* **Directions**
Of all the lines below, return only those starting with the line holding "theorem test_decode_jc : reads" and going on through the line holding "reads [0b01100000, 0b00011001, 0xF0, 0xFF]", exactly as written.

* **Records**
:::

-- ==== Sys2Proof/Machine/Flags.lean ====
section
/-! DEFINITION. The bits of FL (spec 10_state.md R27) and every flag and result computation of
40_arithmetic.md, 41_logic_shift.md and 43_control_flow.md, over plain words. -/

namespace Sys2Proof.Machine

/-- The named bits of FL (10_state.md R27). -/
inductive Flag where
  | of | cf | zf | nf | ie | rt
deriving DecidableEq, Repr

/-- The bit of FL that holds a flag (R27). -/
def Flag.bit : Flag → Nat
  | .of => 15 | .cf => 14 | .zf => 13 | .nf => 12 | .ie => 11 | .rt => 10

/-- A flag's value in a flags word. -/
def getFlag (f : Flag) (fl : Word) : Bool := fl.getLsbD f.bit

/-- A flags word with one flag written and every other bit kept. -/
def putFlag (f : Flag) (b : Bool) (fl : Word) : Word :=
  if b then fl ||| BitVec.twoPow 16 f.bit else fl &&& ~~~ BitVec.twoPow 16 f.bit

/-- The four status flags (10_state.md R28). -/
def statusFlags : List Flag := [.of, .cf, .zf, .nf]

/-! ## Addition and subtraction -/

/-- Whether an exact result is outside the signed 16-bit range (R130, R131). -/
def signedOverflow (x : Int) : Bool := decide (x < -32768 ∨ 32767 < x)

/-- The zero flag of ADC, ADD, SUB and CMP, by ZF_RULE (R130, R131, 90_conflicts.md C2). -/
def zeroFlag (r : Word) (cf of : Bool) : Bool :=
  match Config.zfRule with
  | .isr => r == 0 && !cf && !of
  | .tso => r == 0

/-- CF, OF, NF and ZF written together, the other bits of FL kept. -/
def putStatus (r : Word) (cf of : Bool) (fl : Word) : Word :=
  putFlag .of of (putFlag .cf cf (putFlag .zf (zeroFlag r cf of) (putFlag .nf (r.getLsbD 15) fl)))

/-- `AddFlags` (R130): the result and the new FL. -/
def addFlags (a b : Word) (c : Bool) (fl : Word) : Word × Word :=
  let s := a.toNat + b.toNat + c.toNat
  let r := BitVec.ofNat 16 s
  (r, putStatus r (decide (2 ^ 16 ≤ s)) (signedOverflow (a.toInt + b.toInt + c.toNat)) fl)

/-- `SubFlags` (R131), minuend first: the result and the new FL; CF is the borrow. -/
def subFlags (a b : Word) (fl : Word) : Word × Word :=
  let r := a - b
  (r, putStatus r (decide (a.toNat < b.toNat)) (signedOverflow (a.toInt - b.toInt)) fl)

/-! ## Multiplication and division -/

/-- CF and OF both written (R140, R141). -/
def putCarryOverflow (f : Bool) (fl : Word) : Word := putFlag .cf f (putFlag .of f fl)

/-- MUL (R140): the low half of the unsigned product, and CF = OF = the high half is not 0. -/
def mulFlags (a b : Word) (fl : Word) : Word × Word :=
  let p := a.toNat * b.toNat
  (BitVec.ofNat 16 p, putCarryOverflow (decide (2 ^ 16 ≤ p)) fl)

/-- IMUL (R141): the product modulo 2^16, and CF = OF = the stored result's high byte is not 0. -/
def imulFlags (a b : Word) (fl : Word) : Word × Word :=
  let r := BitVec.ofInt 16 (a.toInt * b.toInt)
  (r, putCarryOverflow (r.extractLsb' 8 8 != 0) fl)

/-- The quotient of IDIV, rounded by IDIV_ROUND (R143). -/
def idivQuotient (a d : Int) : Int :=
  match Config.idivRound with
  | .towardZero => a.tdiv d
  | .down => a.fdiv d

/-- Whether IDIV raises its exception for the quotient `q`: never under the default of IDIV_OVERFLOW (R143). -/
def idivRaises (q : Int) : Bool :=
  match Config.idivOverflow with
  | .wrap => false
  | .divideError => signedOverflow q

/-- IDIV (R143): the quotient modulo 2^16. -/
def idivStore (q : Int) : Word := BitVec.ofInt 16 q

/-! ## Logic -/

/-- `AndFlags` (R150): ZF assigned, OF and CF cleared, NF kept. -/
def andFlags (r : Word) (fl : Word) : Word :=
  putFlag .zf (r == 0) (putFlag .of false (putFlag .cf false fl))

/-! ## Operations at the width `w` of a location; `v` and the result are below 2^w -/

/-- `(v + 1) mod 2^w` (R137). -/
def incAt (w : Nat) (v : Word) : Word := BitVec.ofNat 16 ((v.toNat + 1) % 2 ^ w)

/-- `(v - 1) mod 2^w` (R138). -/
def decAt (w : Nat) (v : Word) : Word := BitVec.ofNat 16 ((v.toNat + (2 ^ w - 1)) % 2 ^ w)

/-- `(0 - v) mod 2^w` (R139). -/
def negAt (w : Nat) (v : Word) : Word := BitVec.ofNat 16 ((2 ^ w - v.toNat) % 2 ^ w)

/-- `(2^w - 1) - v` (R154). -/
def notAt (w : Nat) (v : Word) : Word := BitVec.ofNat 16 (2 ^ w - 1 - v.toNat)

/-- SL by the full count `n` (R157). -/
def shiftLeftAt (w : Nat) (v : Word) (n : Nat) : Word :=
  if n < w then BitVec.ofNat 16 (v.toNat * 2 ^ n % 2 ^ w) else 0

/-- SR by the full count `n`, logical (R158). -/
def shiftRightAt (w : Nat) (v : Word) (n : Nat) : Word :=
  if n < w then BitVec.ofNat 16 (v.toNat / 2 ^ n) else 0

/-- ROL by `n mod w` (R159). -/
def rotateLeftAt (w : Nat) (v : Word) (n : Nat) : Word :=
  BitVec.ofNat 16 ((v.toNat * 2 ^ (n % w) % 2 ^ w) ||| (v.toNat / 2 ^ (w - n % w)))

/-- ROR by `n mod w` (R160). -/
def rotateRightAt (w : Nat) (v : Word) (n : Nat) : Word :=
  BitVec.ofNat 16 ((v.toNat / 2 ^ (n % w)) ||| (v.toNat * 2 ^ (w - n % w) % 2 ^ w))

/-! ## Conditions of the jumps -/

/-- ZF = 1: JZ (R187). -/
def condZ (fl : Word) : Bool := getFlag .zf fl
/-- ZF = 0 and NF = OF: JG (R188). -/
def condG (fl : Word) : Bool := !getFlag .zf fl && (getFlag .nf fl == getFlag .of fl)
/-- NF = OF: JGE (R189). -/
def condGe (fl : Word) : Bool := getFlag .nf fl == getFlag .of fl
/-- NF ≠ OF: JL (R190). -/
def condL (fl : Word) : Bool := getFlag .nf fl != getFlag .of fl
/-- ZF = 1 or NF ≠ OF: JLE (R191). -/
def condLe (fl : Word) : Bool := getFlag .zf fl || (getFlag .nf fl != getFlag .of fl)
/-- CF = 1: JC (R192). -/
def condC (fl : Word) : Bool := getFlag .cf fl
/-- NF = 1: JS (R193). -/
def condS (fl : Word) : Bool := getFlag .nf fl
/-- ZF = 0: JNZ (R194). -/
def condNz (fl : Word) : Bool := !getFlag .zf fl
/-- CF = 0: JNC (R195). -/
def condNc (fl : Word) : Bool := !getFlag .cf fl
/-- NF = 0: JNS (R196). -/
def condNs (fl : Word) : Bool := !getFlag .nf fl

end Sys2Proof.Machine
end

:::

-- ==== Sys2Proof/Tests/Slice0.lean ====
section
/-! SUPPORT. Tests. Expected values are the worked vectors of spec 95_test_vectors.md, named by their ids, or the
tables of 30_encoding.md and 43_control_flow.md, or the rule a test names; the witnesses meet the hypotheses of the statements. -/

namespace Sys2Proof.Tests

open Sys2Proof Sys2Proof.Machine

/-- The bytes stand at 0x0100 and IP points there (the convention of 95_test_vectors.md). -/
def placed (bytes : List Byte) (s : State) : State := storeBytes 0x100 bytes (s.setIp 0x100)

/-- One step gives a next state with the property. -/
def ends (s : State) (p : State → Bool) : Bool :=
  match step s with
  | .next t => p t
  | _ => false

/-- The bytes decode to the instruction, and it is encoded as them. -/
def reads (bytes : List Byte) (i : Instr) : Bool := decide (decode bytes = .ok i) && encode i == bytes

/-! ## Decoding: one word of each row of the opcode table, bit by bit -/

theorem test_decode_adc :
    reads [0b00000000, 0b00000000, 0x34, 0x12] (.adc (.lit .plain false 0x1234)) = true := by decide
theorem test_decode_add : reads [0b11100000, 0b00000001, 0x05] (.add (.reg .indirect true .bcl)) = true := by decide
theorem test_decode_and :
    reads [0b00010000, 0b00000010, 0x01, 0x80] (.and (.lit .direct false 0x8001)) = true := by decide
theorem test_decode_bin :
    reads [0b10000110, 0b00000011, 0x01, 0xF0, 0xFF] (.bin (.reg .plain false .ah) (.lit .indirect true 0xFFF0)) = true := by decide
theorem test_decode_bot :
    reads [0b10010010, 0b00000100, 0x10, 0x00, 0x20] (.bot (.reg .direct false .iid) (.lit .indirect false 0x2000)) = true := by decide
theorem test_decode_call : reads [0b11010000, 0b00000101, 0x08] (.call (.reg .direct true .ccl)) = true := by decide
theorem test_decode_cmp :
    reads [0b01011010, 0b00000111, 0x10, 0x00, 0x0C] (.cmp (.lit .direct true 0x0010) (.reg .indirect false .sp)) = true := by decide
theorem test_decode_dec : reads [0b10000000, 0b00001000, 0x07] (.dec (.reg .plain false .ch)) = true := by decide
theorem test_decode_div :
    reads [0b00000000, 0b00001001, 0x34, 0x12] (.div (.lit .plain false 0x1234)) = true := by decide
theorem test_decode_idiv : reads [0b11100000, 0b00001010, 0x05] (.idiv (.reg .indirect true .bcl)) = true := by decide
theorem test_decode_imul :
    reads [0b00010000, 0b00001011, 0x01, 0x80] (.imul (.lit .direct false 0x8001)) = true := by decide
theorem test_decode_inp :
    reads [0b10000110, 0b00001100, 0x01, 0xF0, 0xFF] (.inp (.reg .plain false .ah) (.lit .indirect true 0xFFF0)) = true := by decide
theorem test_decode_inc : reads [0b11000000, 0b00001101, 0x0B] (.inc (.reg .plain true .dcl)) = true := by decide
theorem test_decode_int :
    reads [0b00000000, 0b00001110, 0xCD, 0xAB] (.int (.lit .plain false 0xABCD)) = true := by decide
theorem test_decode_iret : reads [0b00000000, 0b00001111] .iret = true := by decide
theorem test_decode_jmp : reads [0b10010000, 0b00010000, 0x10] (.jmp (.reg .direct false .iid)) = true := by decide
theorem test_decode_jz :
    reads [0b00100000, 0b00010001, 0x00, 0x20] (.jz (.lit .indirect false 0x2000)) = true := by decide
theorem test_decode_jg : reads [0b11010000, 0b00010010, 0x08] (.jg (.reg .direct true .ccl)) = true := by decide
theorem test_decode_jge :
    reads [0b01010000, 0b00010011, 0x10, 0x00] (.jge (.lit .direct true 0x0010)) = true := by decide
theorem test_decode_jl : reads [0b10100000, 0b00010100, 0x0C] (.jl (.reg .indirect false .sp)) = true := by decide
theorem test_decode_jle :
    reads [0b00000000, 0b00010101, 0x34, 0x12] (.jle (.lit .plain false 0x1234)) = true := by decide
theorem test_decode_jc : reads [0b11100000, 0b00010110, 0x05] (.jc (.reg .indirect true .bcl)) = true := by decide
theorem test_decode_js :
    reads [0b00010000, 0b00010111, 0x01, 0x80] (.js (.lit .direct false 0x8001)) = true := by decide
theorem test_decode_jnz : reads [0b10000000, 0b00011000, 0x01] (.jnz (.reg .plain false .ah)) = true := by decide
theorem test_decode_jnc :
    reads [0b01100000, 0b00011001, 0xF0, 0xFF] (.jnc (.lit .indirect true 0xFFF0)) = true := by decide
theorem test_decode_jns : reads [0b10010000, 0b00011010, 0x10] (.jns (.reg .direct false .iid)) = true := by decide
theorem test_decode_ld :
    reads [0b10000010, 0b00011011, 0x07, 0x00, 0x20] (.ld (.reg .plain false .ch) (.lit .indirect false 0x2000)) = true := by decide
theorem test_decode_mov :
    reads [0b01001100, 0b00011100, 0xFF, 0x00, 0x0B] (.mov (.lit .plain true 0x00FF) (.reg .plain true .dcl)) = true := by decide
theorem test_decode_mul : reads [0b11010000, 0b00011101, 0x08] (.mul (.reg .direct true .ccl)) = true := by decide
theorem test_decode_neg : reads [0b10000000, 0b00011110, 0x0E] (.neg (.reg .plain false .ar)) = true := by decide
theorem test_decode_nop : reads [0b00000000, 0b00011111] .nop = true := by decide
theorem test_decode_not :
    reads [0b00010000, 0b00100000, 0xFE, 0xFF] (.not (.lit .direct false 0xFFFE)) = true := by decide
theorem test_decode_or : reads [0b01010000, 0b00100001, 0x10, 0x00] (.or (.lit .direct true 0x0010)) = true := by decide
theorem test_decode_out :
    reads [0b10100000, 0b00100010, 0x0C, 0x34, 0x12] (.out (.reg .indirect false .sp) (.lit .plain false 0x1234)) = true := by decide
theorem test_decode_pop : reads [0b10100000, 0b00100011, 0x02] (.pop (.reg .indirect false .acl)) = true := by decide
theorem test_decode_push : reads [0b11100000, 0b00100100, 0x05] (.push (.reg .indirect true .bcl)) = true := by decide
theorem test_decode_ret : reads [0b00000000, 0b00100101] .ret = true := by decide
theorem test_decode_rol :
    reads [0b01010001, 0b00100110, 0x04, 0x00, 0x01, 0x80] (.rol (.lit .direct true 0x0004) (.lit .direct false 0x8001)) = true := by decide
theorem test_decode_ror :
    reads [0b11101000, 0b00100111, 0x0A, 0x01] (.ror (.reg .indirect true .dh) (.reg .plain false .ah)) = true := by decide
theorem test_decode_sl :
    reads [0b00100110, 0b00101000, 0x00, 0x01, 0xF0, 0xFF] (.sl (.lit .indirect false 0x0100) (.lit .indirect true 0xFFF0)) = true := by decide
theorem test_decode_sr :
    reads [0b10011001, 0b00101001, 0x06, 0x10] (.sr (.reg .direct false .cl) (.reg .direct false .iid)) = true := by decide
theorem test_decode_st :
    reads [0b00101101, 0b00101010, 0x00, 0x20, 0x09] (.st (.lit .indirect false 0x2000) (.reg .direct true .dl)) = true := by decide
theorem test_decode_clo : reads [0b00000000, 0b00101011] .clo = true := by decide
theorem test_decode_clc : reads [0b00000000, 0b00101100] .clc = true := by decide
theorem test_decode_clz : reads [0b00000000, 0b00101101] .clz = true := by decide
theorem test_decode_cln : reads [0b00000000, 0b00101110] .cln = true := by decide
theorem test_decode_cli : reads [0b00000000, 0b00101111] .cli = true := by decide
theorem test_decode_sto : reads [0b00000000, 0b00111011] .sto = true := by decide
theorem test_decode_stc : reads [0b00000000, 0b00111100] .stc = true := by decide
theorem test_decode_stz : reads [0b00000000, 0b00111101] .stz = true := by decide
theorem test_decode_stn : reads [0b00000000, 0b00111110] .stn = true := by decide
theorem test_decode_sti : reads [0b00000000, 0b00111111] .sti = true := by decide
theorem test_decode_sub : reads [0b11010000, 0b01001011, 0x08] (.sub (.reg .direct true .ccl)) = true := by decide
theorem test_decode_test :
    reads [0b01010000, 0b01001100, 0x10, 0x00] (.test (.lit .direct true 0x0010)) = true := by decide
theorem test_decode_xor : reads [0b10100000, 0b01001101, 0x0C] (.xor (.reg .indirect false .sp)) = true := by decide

:::

* **Finished exercise**
theorem test_decode_jc : reads [0b11100000, 0b00010110, 0x05] (.jc (.reg .indirect true .bcl)) = true := by decide
theorem test_decode_js :
    reads [0b00010000, 0b00010111, 0x01, 0x80] (.js (.lit .direct false 0x8001)) = true := by decide
theorem test_decode_jnz : reads [0b10000000, 0b00011000, 0x01] (.jnz (.reg .plain false .ah)) = true := by decide
theorem test_decode_jnc :
    reads [0b01100000, 0b00011001, 0xF0, 0xFF] (.jnc (.lit .indirect true 0xFFF0)) = true := by decide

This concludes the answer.